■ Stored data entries
|---|

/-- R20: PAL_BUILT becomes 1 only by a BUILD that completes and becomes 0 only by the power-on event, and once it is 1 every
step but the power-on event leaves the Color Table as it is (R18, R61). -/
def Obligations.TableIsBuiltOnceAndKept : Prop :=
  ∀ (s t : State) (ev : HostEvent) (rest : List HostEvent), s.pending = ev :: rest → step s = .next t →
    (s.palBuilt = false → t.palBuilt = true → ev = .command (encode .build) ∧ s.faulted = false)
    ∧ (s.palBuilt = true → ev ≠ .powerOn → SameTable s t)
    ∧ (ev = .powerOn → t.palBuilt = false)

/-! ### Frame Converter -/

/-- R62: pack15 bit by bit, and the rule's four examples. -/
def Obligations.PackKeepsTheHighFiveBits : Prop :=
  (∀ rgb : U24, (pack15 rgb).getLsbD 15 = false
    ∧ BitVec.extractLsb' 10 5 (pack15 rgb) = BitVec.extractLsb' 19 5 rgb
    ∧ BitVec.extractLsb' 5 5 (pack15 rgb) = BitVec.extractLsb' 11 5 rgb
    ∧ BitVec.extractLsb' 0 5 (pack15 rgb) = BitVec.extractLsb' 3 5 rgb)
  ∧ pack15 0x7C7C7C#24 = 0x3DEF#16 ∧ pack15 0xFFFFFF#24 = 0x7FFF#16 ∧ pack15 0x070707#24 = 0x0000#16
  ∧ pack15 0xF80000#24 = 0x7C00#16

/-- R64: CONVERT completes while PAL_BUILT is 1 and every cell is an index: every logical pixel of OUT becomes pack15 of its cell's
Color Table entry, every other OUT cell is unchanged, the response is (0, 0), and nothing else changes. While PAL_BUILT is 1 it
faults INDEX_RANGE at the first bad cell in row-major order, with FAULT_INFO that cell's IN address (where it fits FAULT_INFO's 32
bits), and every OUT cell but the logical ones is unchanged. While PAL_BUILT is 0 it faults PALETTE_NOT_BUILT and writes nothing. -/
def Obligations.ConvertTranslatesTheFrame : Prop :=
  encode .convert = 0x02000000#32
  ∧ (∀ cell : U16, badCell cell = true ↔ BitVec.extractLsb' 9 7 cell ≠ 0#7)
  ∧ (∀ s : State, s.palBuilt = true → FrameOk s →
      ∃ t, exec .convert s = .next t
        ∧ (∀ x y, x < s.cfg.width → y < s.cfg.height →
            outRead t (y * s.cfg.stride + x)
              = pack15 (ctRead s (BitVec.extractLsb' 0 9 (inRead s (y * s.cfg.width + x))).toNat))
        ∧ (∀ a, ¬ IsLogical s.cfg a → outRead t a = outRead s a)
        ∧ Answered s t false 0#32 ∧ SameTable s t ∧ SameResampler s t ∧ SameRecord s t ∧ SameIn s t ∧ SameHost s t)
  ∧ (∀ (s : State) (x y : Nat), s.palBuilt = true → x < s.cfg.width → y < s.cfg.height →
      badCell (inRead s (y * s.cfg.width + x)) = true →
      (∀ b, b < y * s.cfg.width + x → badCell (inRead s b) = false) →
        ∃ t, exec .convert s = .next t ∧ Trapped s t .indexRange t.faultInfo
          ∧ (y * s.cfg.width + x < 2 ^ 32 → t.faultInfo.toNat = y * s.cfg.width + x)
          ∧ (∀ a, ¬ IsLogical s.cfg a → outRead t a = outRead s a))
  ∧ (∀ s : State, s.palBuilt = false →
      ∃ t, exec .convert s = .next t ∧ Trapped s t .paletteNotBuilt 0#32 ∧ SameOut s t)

|---|

■ WORK INSTRUCTION
Set the data down once more, exactly as it stands.

■ RESULT BELOW
/-- R20: PAL_BUILT becomes 1 only by a BUILD that completes and becomes 0 only by the power-on event, and once it is 1 every
step but the power-on event leaves the Color Table as it is (R18, R61). -/
def Obligations.TableIsBuiltOnceAndKept : Prop :=
  ∀ (s t : State) (ev : HostEvent) (rest : List HostEvent), s.pending = ev :: rest → step s = .next t →
    (s.palBuilt = false → t.palBuilt = true → ev = .command (encode .build) ∧ s.faulted = false)
    ∧ (s.palBuilt = true → ev ≠ .powerOn → SameTable s t)
    ∧ (ev = .powerOn → t.palBuilt = false)

/-! ### Frame Converter -/

/-- R62: pack15 bit by bit, and the rule's four examples. -/
def Obligations.PackKeepsTheHighFiveBits : Prop :=
  (∀ rgb : U24, (pack15 rgb).getLsbD 15 = false
    ∧ BitVec.extractLsb' 10 5 (pack15 rgb) = BitVec.extractLsb' 19 5 rgb
    ∧ BitVec.extractLsb' 5 5 (pack15 rgb) = BitVec.extractLsb' 11 5 rgb
    ∧ BitVec.extractLsb' 0 5 (pack15 rgb) = BitVec.extractLsb' 3 5 rgb)
  ∧ pack15 0x7C7C7C#24 = 0x3DEF#16 ∧ pack15 0xFFFFFF#24 = 0x7FFF#16 ∧ pack15 0x070707#24 = 0x0000#16
  ∧ pack15 0xF80000#24 = 0x7C00#16

/-- R64: CONVERT completes while PAL_BUILT is 1 and every cell is an index: every logical pixel of OUT becomes pack15 of its cell's
Color Table entry, every other OUT cell is unchanged, the response is (0, 0), and nothing else changes. While PAL_BUILT is 1 it
faults INDEX_RANGE at the first bad cell in row-major order, with FAULT_INFO that cell's IN address (where it fits FAULT_INFO's 32
bits), and every OUT cell but the logical ones is unchanged. While PAL_BUILT is 0 it faults PALETTE_NOT_BUILT and writes nothing. -/
def Obligations.ConvertTranslatesTheFrame : Prop :=
  encode .convert = 0x02000000#32
  ∧ (∀ cell : U16, badCell cell = true ↔ BitVec.extractLsb' 9 7 cell ≠ 0#7)
  ∧ (∀ s : State, s.palBuilt = true → FrameOk s →
      ∃ t, exec .convert s = .next t
        ∧ (∀ x y, x < s.cfg.width → y < s.cfg.height →
            outRead t (y * s.cfg.stride + x)
              = pack15 (ctRead s (BitVec.extractLsb' 0 9 (inRead s (y * s.cfg.width + x))).toNat))
        ∧ (∀ a, ¬ IsLogical s.cfg a → outRead t a = outRead s a)
        ∧ Answered s t false 0#32 ∧ SameTable s t ∧ SameResampler s t ∧ SameRecord s t ∧ SameIn s t ∧ SameHost s t)
  ∧ (∀ (s : State) (x y : Nat), s.palBuilt = true → x < s.cfg.width → y < s.cfg.height →
      badCell (inRead s (y * s.cfg.width + x)) = true →
      (∀ b, b < y * s.cfg.width + x → badCell (inRead s b) = false) →
        ∃ t, exec .convert s = .next t ∧ Trapped s t .indexRange t.faultInfo
          ∧ (y * s.cfg.width + x < 2 ^ 32 → t.faultInfo.toNat = y * s.cfg.width + x)
          ∧ (∀ a, ¬ IsLogical s.cfg a → outRead t a = outRead s a))
  ∧ (∀ s : State, s.palBuilt = false →
      ∃ t, exec .convert s = .next t ∧ Trapped s t .paletteNotBuilt 0#32 ∧ SameOut s t)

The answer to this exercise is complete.